(Material for the task Opens)

/-- Can the engine do something for an offered packet now: read its descriptor, refuse it, or accept it? Only 32 packets are
in progress or being accepted (R236). A descriptor that was read while the ranges were in conflict is read again at the
acceptance (R241). -/
def State.canAccept (s : State) (p : Packet) : Bool :=
  if p.asked then p.readDone
  else
    decide ((s.packets.filter fun x => decide (x.engine = p.engine) && (x.accepted || x.asked)).length < 32) &&
      (p.breach.isSome || (p.needsDesc && p.desc.isNone) || s.rangesFree p)

/-- The sources of an engine in the order in which equal priorities are served. -/
def State.droverOrder (s : State) (e : Nat) : List Nat :=
  let turn := SMap.get 0 s.droverTurn e
  ((List.range 17).filter fun x => decide (turn ≤ x)) ++ (List.range 17).filter fun x => decide (x < turn)

/-- The source that an engine takes a packet from: one whose descriptor it has just read, else that of the highest priority,
then its turn. -/
def State.droverChoose (s : State) (e : Nat) : Option (Nat × Packet) :=
  let offers := (s.droverOrder e).filterMap fun src => match s.offered e src with
    | some (p, prio) => if s.canAccept p then some (src, p, prio) else none
    | none => none
  match offers.find? fun o => o.2.1.readDone with
  | some o => some (o.1, o.2.1)
  | none =>
    match firstMax (fun src => ((offers.find? fun o => decide (o.1 = src)).map fun o => o.2.2).getD 0) (offers.map Prod.fst) with
    | none => none
    | some src => (offers.find? fun o => decide (o.1 = src)).map fun o => (src, o.2.1)

/-- Has an engine a packet to accept, or an unreadable queue to report? -/
def State.droverReady (s : State) (e : Nat) : Bool := (s.droverBad e).isSome || (s.droverChoose e).isSome

/-- Engines with a packet offered to them. -/
def State.droverEngines (s : State) : List Nat :=
  (List.range 64).filter fun e =>
    (s.packets.any fun p => decide (p.engine = e) && !p.accepted) ||
      (s.mgmt.any fun p => decide (0x011000 + 256 * e ≤ p.1 ∧ p.1 < 0x011000 + 256 * (e + 1)))

/-- A packet goes to the end of the list of packets, which is the order of acceptance. -/
def State.putLast (s : State) (p : Packet) : State :=
  { s with packets := s.packets.filter (fun x => decide (x.id ≠ p.id)) ++ [p] }

/-- A packet of a queue leaves its slot (R206). -/
def State.takeSlot (s : State) (e src : Nat) : State :=
  let s : State := { s with droverTurn := SMap.set 0 s.droverTurn e ((src + 1) % 17) }
  if src = 0 then s
  else
    match s.droverHead e (src - 1) with
    | some (ctx, qa, d, _) => s.freeSlot ctx qa d
    | none => s

/-- MBUD of a tile, charged when the engine has read its descriptor (R288). -/
def State.chargeTile (s : State) (p : Packet) : State :=
  match p.team with
  | some k => if p.kind ≤ 1 ∧ p.sub = 2 ∧ p.desc.isSome then s.mapTeam k fun t => t.chargeM (ceilDiv p.total 64) else s
  | none => s

/-- Read the descriptor of a packet that is being accepted (R241, R251). -/
def State.readDesc (s : State) (p : Packet) : State :=
  let p := { p with asked := true, desc := none, reads := 1 }
  let s : State := if (s.packetAt p.id).isSome then s.mapPacket p.id fun _ => p else { s with packets := s.packets ++ [p] }
  if canonical p.p0 then s.request ⟨.drover p.id, p.engine, p.ctx, p.p0, .load 64, [⟨0, p.p0, 0, 0⟩]⟩
  else s.mapPacket p.id fun p => { p with reads := 0, failed := some ⟨0x0B, 0, 5, p.p0⟩ }

/-- The engine takes a packet from its source, and refuses it or registers its ranges (R237, R479). -/
def State.acceptPacket (s : State) (src : Nat) (p : Packet) : State :=
  let s := ((s.takeSlot p.engine src).putLast { p with accepted := true, reads := 0, got := [] }).chargeTile p
  match p.failed, p.breach with
  | some b, _ => s.failPacket p b
  | none, some sub => s.failPacket p ⟨8, 0, sub, 0⟩
  | none, none => (s.registerRanges p).poke p.event

/-- DROVER_ACCEPT (R235, R236, R237, R241, R479, R509): an unreadable queue is reported once; else the engine accepts one
packet, registers its ranges, or refuses it. A packet with a descriptor has it read first; where its ranges turn out to be in
conflict, it waits, and is read again. -/
def execDroverAccept (engine : Nat) (s : State) : Host.Outcome State Fault Refusal :=
  match s.droverBad engine, s.droverChoose engine with
  | some (q, ctx, qa, stream), _ =>
    let s : State := { s with badQueues := droverKey engine q :: s.badQueues }
    .next (s.refuseLaunch (s.partOfCtx ctx) ctx 5 0xFF qa 0 0 stream)
  | none, none => .next s
  | none, some (src, p) =>
    let fresh := decide (p.id = 0)
    let p := if fresh then { p with id := s.nextId } else p
    let s : State := if fresh then { s with nextId := s.nextId + 1 } else s
    if p.failed.isNone && p.fieldsOk && p.needsDesc && !p.readDone then .next (s.readDesc p)
    else if p.failed.isNone && p.breach.isNone && !s.rangesFree p then
      .next (s.mapPacket p.id fun p => { p with asked := false })
    else .next (s.acceptPacket src p)

end Sys2Proof.Machine
end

(Material for the task Closes)

| What you should do |
Read the lines above. Gather those in which the string "droverOrder" is found.

| Result of this task |
def State.droverOrder (s : State) (e : Nat) : List Nat :=
  let offers := (s.droverOrder e).filterMap fun src => match s.offered e src with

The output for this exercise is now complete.